[Dataset entries]
##########

/-- Row by row of R80 and operand by operand of R85 to R87: distinct tags keep the rows of `STOP` and
`START` apart, and the operand checks those of `H.SKIP`, `F.DATA` and `FRM.ENCODE`. -/
theorem decode_encode {i : Instr} {f : Format} {bytes : List Byte} (hdistinct : c.tagsDistinct = true)
    (hwf : i.wellFormed c = true) (henc : encode c i = some (f, bytes)) : decode c f bytes = .ok i := by
  obtain ⟨hstartStop, hstartEsc, hstopEsc⟩ := c.tagsDistinct_iff.mp hdistinct
  cases i <;> cases henc
  case hStart => exact decode_wire_byte c (decodeSymbol_hunt_start c)
  case hSkip d =>
    exact decode_wire_byte c (decodeSymbol_hunt_of_ne_start c (bne_iff_ne.mp hwf))
  case hEnd => exact decode_wire_end c (decodeSymbol_hunt_end c) _
  case fEsc => exact decode_wire_byte c (decodeSymbol_frame_esc c)
  case fStop => exact decode_wire_byte c (decodeSymbol_frame_stop c hstopEsc)
  case fStart => exact decode_wire_byte c (decodeSymbol_frame_start c hstartStop hstartEsc)
  case fData d =>
    obtain ⟨hstart, hstop, hesc⟩ := c.isTag_eq_false_iff.mp (Bool.not_eq_true' _ ▸ hwf)
    exact decode_wire_byte c (decodeSymbol_frame_of_ne_tags c hstart hstop hesc)
  case fEnd => exact decode_wire_end c (decodeSymbol_frame_end c) _
  case eLit d => exact decode_wire_byte c (decodeSymbol_escd_byte c d)
  case eEnd => exact decode_wire_end c (decodeSymbol_escd_end c) _
  case frmByte data last => exact decode_frmByte_bytes9 c data last
  case frmEncode =>
    exact decode_frmEncode_of_ne_nil c (by simpa [Instr.wellFormed] using hwf)
  case extPoll => rfl
  case ibAppend data => rfl

/-- The CRC operations alone have no word (30_encoding.md R87). -/
theorem encode_eq_none_iff (i : Instr) :
    encode c i = none ↔
      (∃ u bit, i = .crcStep u bit) ∨ (∃ u v, i = .crcByte u v) ∨ (∃ u, i = .crcDrain u) ∨
        ∃ u v, i = .crcSeed u v := by
  cases i <;> simp [encode]

/-- The upper byte of a 9-bit word holds its bit 8 and seven zeros (log 20). -/
theorem bytes9_extractLsb' (w : BitVec 9) :
    [w.extractLsb' 0 8, (w.extractLsb' 8 1).setWidth 8] =
      bytes9 (w.extractLsb' 0 8) (w.getLsbD 8) := by
  have hbit : w.extractLsb' 8 1 = BitVec.ofBool (w.getLsbD 8) := by
    ext i hi
    obtain rfl : i = 0 := by omega
    simp
  rw [hbit]
  cases w.getLsbD 8 <;> rfl

end Sys2Proof

namespace Sys2Proof.Proofs

/-- Settles O57, row by row of the table. -/
theorem decodeOfEncodeIsTheInstruction : Obligations.DecodeOfEncodeIsTheInstruction :=
  fun c i hdistinct hwf =>
    ⟨fun _ _ henc => decode_encode c hdistinct hwf henc, encode_eq_none_iff c i⟩

/-- Settles O58: a 9-bit word's two bytes are the encoder's, and the other operands are their bytes. -/
theorem callWordsDecode : Obligations.CallWordsDecode := by
  refine ⟨fun c w => ?_, fun _ _ => rfl, fun c _ hp => decode_frmEncode_of_ne_nil c hp, fun _ => rfl⟩
  rw [bytes9_extractLsb', decode_frmByte_bytes9]

/-- Settles O59: fourteen fixed words, each evaluated. -/
theorem wordsOfTheTableDecode : Obligations.WordsOfTheTableDecode := by
  unfold Obligations.WordsOfTheTableDecode
  decide

/-- Settles O15: the operation and its decoder both test for the empty payload first. -/
theorem emptyPayloadIsRefused : Obligations.EmptyPayloadIsRefused :=
  ⟨fun _ => rfl, fun _ => rfl⟩

end Sys2Proof.Proofs

/-! ## What a poll keeps: one induction over its loop -/

namespace Sys2Proof.Machine

open Sys2Proof.Safety

/-- What every symbol's action keeps, the loop of 41_extractor.md R120 keeps. -/
theorem scanLoop_induct {P : State → Prop}
    (hstep : ∀ s sym, s.x.busy = true → symbolAt s = some sym → P s → P (symbolAction sym s)) (n : Nat)
    {s : State} (hs : P s) : P (scanLoop n s) := by
  induction n generalizing s with
  | zero => exact hs
  | succ n ih =>
    cases hbusy : s.x.busy with
    | false => rwa [scanLoop_done s _ hbusy]
    | true =>
      rw [scanLoop_busy s n hbusy]
      refine ih ?_
      cases hsym : symbolAt s with
      | none => simpa [scanStep, hsym] using hs
      | some sym => rw [scanStep_of_symbol s hsym]; exact hstep s sym hbusy hsym hs

/-- The configuration, the Framer, OB and the calls to come are as before. -/
structure SameOutsideExtractor (s t : State) : Prop where
  cfg : t.cfg = s.cfg
  f : t.f = s.f
  ob : t.ob = s.ob
  agenda : t.agenda = s.agenda

theorem symbolAction_sameOutside {s : State} {sym : Symbol} (hs : symbolAt s = some sym) :
    SameOutsideExtractor s (symbolAction sym s) := by
  obtain ⟨hcfg, hf, hob, hagenda, -⟩ := symbolAction_frame hs
  exact ⟨hcfg, hf, hob, hagenda⟩

theorem SameOutsideExtractor.trans {s t u : State} (hst : SameOutsideExtractor s t)
    (htu : SameOutsideExtractor t u) : SameOutsideExtractor s u :=
  ⟨htu.cfg.trans hst.cfg, htu.f.trans hst.f, htu.ob.trans hst.ob, htu.agenda.trans hst.agenda⟩

/-- A poll is the Extractor's alone (60_exceptions.md R193). -/
theorem poll_sameOutside (s : State) : SameOutsideExtractor s (poll s) :=
  scanLoop_induct (P := SameOutsideExtractor s)
    (fun _ _ _ hsym hsame => hsame.trans (symbolAction_sameOutside hsym)) _ ⟨rfl, rfl, rfl, rfl⟩

end Sys2Proof.Machine

/-! ## The wire text of a payload (30_encoding.md section 1) -/

namespace Sys2Proof.Wire

open Sys2Proof.Machine

variable (c : Config)

theorem item_eq (b : Byte) : item c b = (if c.isTag b then [c.esc] else []) ++ [b] := by
  unfold item
  split <;> rfl

theorem block_append (p q : List Byte) : block c (p ++ q) = block c p ++ block c q := by
  simp [block]

theorem openBlock_of_ne_nil {p : List Byte} (hp : p ≠ []) : openBlock c p = c.start :: block c p :=
  if_neg (by simpa using hp)

/-- One more byte of an open block: the first comes with the start tag (40_framer.md R103, R104). -/
theorem openBlock_snoc (p : List Byte) (b : Byte) :
    openBlock c (p ++ [b]) =
      openBlock c p ++ (if p = [] then [c.start] else []) ++ item c b := by
  rw [openBlock_of_ne_nil c (by simp), block_append]
  by_cases hp : p = []
  · subst hp; simp [openBlock, block]
  · simp [openBlock_of_ne_nil c hp, hp, block]

/-- A frame is its block, open, and then the checksum and the stop tag (40_framer.md R107). -/
theorem frame_eq_openBlock {p : List Byte} {crc : Byte} (hcrc : crcPayload p c.poly = some crc) :
    frame c p = openBlock c p ++ [crc, c.stop] := by
  simp [frame, openBlock_of_ne_nil c (ne_nil_of_crcPayload_eq_some hcrc), hcrc]

theorem length_blocks (p : List Byte) : (blocks p).length = (p.length + 7) / 8 := by
  simp [blocks]

/-- A first run of 8 bytes is a block of its own (40_framer.md R109). -/
theorem blocks_append_of_length_eq {q : List Byte} (hq : q.length = 8) (p : List Byte) :
    blocks (q ++ p) = q :: blocks p := by
  have hcount : ((q ++ p).length + 7) / 8 = (p.length + 7) / 8 + 1 := by
    rw [List.length_append, hq]; omega
  have hdrop (j : Nat) : (q ++ p).drop (8 * (j + 1)) = p.drop (8 * j) := by
    rw [show 8 * (j + 1) = q.length + 8 * j by omega, ← List.drop_drop, List.drop_left]
  simp only [blocks, hcount, List.range_succ_eq_map, List.map_cons, List.map_map]
  congr 1
  · simp [← hq]
  · exact List.map_congr_left fun j _ => congrArg (List.take 8) (hdrop j)

/-- Up to 8 bytes are one block (40_framer.md R109). -/
theorem blocks_of_length_le {p : List Byte} (hp : p ≠ []) (hle : p.length ≤ 8) : blocks p = [p] := by
  have hcount : (p.length + 7) / 8 = 1 := by
    have := List.length_pos_iff.mpr hp
    omega
  simp [blocks, hcount, List.take_of_length_le hle]

/-- Induction over the blocks: a payload is empty, or at most 8 bytes, or 8 bytes and a payload. -/
theorem blocks_induct {P : List Byte → Prop} (hnil : P [])
    (hshort : ∀ p, p ≠ [] → p.length ≤ 8 → P p)
    (hlong : ∀ q p, q.length = 8 → P p → P (q ++ p)) (p : List Byte) : P p := by
  induction hlen : p.length using Nat.strong_induction_on generalizing p with
  | _ n ih =>
    by_cases hle : p.length ≤ 8
    · by_cases hp : p = []
      · exact hp ▸ hnil
      · exact hshort p hp hle
    · rw [← List.take_append_drop 8 p]
      exact hlong _ _ (List.length_take_of_le (by omega))
        (ih _ (by rw [List.length_drop]; omega) _ rfl)

theorem flatten_blocks (p : List Byte) : (blocks p).flatten = p := by
  induction p using blocks_induct with
  | hnil => rfl
  | hshort p hp hle => simp [blocks_of_length_le hp hle]
  | hlong q p hq ih => rw [blocks_append_of_length_eq hq, List.flatten_cons, ih]

/-- Every block has 1 to 8 bytes (30_encoding.md R76). -/
theorem length_of_mem_blocks {p q : List Byte} (hq : q ∈ blocks p) : 1 ≤ q.length ∧ q.length ≤ 8 := by
  induction p using blocks_induct with
  | hnil => cases hq
  | hshort p hp hle =>
    rw [blocks_of_length_le hp hle, List.mem_singleton] at hq
    exact hq ▸ ⟨List.length_pos_iff.mpr hp, hle⟩
  | hlong r p hr ih =>
    rw [blocks_append_of_length_eq hr, List.mem_cons] at hq
    rcases hq with rfl | hq
    · omega
    · exact ih hq

end Sys2Proof.Wire

/-! ## A payload through the Framer (40_framer.md) -/

namespace Sys2Proof.Machine

open Sys2Proof.Safety

/-- After the bytes `base` OB holds the open block of the payload bytes `cur`, `F.pos` is their number
and `F.crc` their running remainder (10_state.md R21, R22). -/
structure BlockOpen (s : State) (base cur : List Byte) : Prop where
  pos : cur.length = s.f.pos.val
  ob : s.ob = base ++ Wire.openBlock s.cfg cur
  crc : ∀ b rest, cur = b :: rest → s.f.crc = crcRun s.cfg.poly 0 b cur

theorem framerInv_iff (s : State) :
    FramerInv s ↔ ∃ (done : List (List Byte)) (cur : List Byte),
      (∀ p ∈ done, 1 ≤ p.length ∧ p.length ≤ 8) ∧
      BlockOpen s (done.flatMap (Wire.frame s.cfg)) cur :=
  ⟨fun ⟨done, cur, hdone, hpos, hob, hcrc⟩ => ⟨done, cur, hdone, hpos, hob, hcrc⟩,
    fun ⟨done, cur, hdone, hpos, hob, hcrc⟩ => ⟨done, cur, hdone, hpos, hob, hcrc⟩⟩

/-- With no block open, all of OB lies before the open block. -/
theorem blockOpen_nil {s : State} (hpos : s.f.pos = 0) : BlockOpen s s.ob [] :=
  ⟨by simp [hpos], by simp [Wire.openBlock], by simp⟩

section Open

variable {s : State} {base cur : List Byte} (hopen : BlockOpen s base cur)
include hopen

theorem BlockOpen.pos_eq_zero_iff : s.f.pos = 0 ↔ cur = [] := by
  rw [← List.length_eq_zero_iff, hopen.pos, Fin.ext_iff]
  rfl

/-- The seed and the feed of `FRM.BYTE` are the next turn of the loop of `CrcPayload` (40_framer.md R103,
R106; 42_crc_engine.md R165). -/
theorem BlockOpen.fed_eq_crcRun (b r : Byte) :
    crcByte (if s.f.pos = 0 then b else s.f.crc) b s.cfg.poly =
      crcRun s.cfg.poly 0 r (cur ++ [b]) := by
  rw [crcRun_snoc]
  have hlt : cur.length < 8 := hopen.pos ▸ s.f.pos.isLt
  have hseed : s.f.pos = 0 ↔ (0 + cur.length) % 8 = 0 := by
    rw [hopen.pos_eq_zero_iff, ← List.length_eq_zero_iff]
    omega
  by_cases hpos : s.f.pos = 0
  · rw [if_pos hpos, if_pos (hseed.mp hpos)]
  · rw [if_neg hpos, if_neg (hpos ∘ hseed.mpr)]
    cases cur with
    | nil => exact absurd (hopen.pos_eq_zero_iff.mpr rfl) hpos
    | cons a rest => rw [hopen.crc a rest rfl, crcRun_reseeds _ rfl a r (by simp)]

/-- The drain at a close gives the checksum of the block (40_framer.md R107; 42_crc_engine.md R165). -/
theorem BlockOpen.drained_eq_crcPayload (b : Byte) :
    crcPayload (cur ++ [b]) s.cfg.poly =
      some (crcDrain (crcByte (if s.f.pos = 0 then b else s.f.crc) b s.cfg.poly) s.cfg.poly) := by
  rw [hopen.fed_eq_crcRun b b, crcPayload_of_ne_nil (by simp) b]

/-- The start tag, the escape tag and the byte that `FRM.BYTE` emits make the open block one byte longer
(40_framer.md R103 to R105). -/
theorem BlockOpen.ob_append (b : Byte) :
    s.ob ++ ((if s.f.pos = 0 then [s.cfg.start] else []) ++
      (if s.cfg.isTag b then [s.cfg.esc] else []) ++ [b]) =
        base ++ Wire.openBlock s.cfg (cur ++ [b]) := by
  simp only [hopen.ob, Wire.openBlock_snoc, Wire.item_eq, hopen.pos_eq_zero_iff, List.append_assoc]

variable (b : Byte) (last : Bool)

/-- A byte that does not close its block makes it longer (40_framer.md R108). -/
theorem frameByte_blockOpen_of_not_close (hclose : ¬(s.f.pos = 7 ∨ last = true)) :
    BlockOpen (frameByte s b last) base (cur ++ [b]) := by
  refine ⟨?_, ?_, ?_⟩
  · rw [frameByte_pos_val, if_neg hclose, List.length_append, hopen.pos]
    rfl
  · rw [frameByte_ob, frameByteBytes, if_neg hclose, List.append_nil, frameByte_cfg, hopen.ob_append]
  · intro a rest _
    rw [frameByte_crc, if_neg hclose, frameByte_cfg, hopen.fed_eq_crcRun b a]

/-- A byte that closes its block makes it a whole frame, whose checksum stays in `F.crc` (40_framer.md
R107, R108, R110). -/
theorem frameByte_blockOpen_of_close (hclose : s.f.pos = 7 ∨ last = true) :
    BlockOpen (frameByte s b last) (base ++ Wire.frame s.cfg (cur ++ [b])) [] ∧
      crcPayload (cur ++ [b]) s.cfg.poly = some (frameByte s b last).f.crc := by
  have hcrc := hopen.drained_eq_crcPayload b
  refine ⟨⟨?_, ?_, by simp⟩, by rw [hcrc, frameByte_crc, if_pos hclose]⟩
  · rw [frameByte_pos_val, if_pos hclose]
    rfl
  · rw [frameByte_ob, frameByteBytes, if_pos hclose, ← List.append_assoc, hopen.ob_append,
      Wire.frame_eq_openBlock _ hcrc]
    simp [Wire.openBlock]

end Open

/-- `FRM.ENCODE` from an open block: the block's bytes and the payload go out as whole frames
(40_framer.md R109, R110; log 7). -/
theorem frameAll_blockOpen {s : State} {base cur p : List Byte} (hopen : BlockOpen s base cur)
    (hp : p ≠ []) :
    BlockOpen (frameAll s p) (base ++ (Wire.blocks (cur ++ p)).flatMap (Wire.frame s.cfg)) [] ∧
      (Wire.blocks (cur ++ p)).getLast?.bind (fun q => crcPayload q s.cfg.poly) =
        some (frameAll s p).f.crc := by
  induction p generalizing s base cur with
  | nil => exact absurd rfl hp
  | cons b rest ih =>
    have hlt : cur.length < 8 := hopen.pos ▸ s.f.pos.isLt
    by_cases hrest : rest = []
    · subst hrest
      rw [frameAll_single, Wire.blocks_of_length_le (by simp) (by rw [List.length_append]; exact hlt)]
      simpa using frameByte_blockOpen_of_close hopen b true (.inr rfl)
    · rw [frameAll_cons s b hrest, List.append_cons]
      by_cases hpos : s.f.pos = 7
      · have hlen : (cur ++ [b]).length = 8 := by
          rw [List.length_append, hopen.pos, hpos]
          rfl
        obtain ⟨hnext, -⟩ := frameByte_blockOpen_of_close hopen b false (.inl hpos)
        obtain ⟨hall, hlast⟩ := ih hnext hrest
        have hblocks : Wire.blocks rest ≠ [] := fun h => hrest (by
          rw [← Wire.flatten_blocks rest, h, List.flatten_nil])
        rw [Wire.blocks_append_of_length_eq hlen, List.flatMap_cons, ← List.append_assoc,
          List.getLast?_cons_of_ne_nil hblocks]
        exact ⟨by simpa using hall, by simpa using hlast⟩
      · have hnext := frameByte_blockOpen_of_not_close hopen b false (by simpa using hpos)
        simpa using ih hnext hrest

/-- One `FRM.BYTE` keeps OB whole frames and the open block. -/
theorem frameByte_framerInv {s : State} (hinv : FramerInv s) (b : Byte) (last : Bool) :
    FramerInv (frameByte s b last) := by
  obtain ⟨done, cur, hdone, hopen⟩ := (framerInv_iff s).mp hinv
  have hlt : cur.length < 8 := hopen.pos ▸ s.f.pos.isLt
  rw [framerInv_iff, frameByte_cfg]
  by_cases hclose : s.f.pos = 7 ∨ last = true
  · refine ⟨done ++ [cur ++ [b]], [], fun p hp => ?_, ?_⟩
    · rcases List.mem_append.mp hp with hp | hp
      · exact hdone p hp
      · rw [List.mem_singleton.mp hp, List.length_append, List.length_singleton]
        omega
    · simpa using (frameByte_blockOpen_of_close hopen b last hclose).1
  · exact ⟨done, cur ++ [b], hdone, frameByte_blockOpen_of_not_close hopen b last hclose⟩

##########

Exercise details:
Lines from the top of the data above through the line containing "the table. -/" must be repeated exactly. All other lines stay out.

Exercise answer:
/-- Row by row of R80 and operand by operand of R85 to R87: distinct tags keep the rows of `STOP` and
`START` apart, and the operand checks those of `H.SKIP`, `F.DATA` and `FRM.ENCODE`. -/
theorem decode_encode {i : Instr} {f : Format} {bytes : List Byte} (hdistinct : c.tagsDistinct = true)
    (hwf : i.wellFormed c = true) (henc : encode c i = some (f, bytes)) : decode c f bytes = .ok i := by
  obtain ⟨hstartStop, hstartEsc, hstopEsc⟩ := c.tagsDistinct_iff.mp hdistinct
  cases i <;> cases henc
  case hStart => exact decode_wire_byte c (decodeSymbol_hunt_start c)
  case hSkip d =>
    exact decode_wire_byte c (decodeSymbol_hunt_of_ne_start c (bne_iff_ne.mp hwf))
  case hEnd => exact decode_wire_end c (decodeSymbol_hunt_end c) _
  case fEsc => exact decode_wire_byte c (decodeSymbol_frame_esc c)
  case fStop => exact decode_wire_byte c (decodeSymbol_frame_stop c hstopEsc)
  case fStart => exact decode_wire_byte c (decodeSymbol_frame_start c hstartStop hstartEsc)
  case fData d =>
    obtain ⟨hstart, hstop, hesc⟩ := c.isTag_eq_false_iff.mp (Bool.not_eq_true' _ ▸ hwf)
    exact decode_wire_byte c (decodeSymbol_frame_of_ne_tags c hstart hstop hesc)
  case fEnd => exact decode_wire_end c (decodeSymbol_frame_end c) _
  case eLit d => exact decode_wire_byte c (decodeSymbol_escd_byte c d)
  case eEnd => exact decode_wire_end c (decodeSymbol_escd_end c) _
  case frmByte data last => exact decode_frmByte_bytes9 c data last
  case frmEncode =>
    exact decode_frmEncode_of_ne_nil c (by simpa [Instr.wellFormed] using hwf)
  case extPoll => rfl
  case ibAppend data => rfl

/-- The CRC operations alone have no word (30_encoding.md R87). -/
theorem encode_eq_none_iff (i : Instr) :
    encode c i = none ↔
      (∃ u bit, i = .crcStep u bit) ∨ (∃ u v, i = .crcByte u v) ∨ (∃ u, i = .crcDrain u) ∨
        ∃ u v, i = .crcSeed u v := by
  cases i <;> simp [encode]

/-- The upper byte of a 9-bit word holds its bit 8 and seven zeros (log 20). -/
theorem bytes9_extractLsb' (w : BitVec 9) :
    [w.extractLsb' 0 8, (w.extractLsb' 8 1).setWidth 8] =
      bytes9 (w.extractLsb' 0 8) (w.getLsbD 8) := by
  have hbit : w.extractLsb' 8 1 = BitVec.ofBool (w.getLsbD 8) := by
    ext i hi
    obtain rfl : i = 0 := by omega
    simp
  rw [hbit]
  cases w.getLsbD 8 <;> rfl

end Sys2Proof

namespace Sys2Proof.Proofs

/-- Settles O57, row by row of the table. -/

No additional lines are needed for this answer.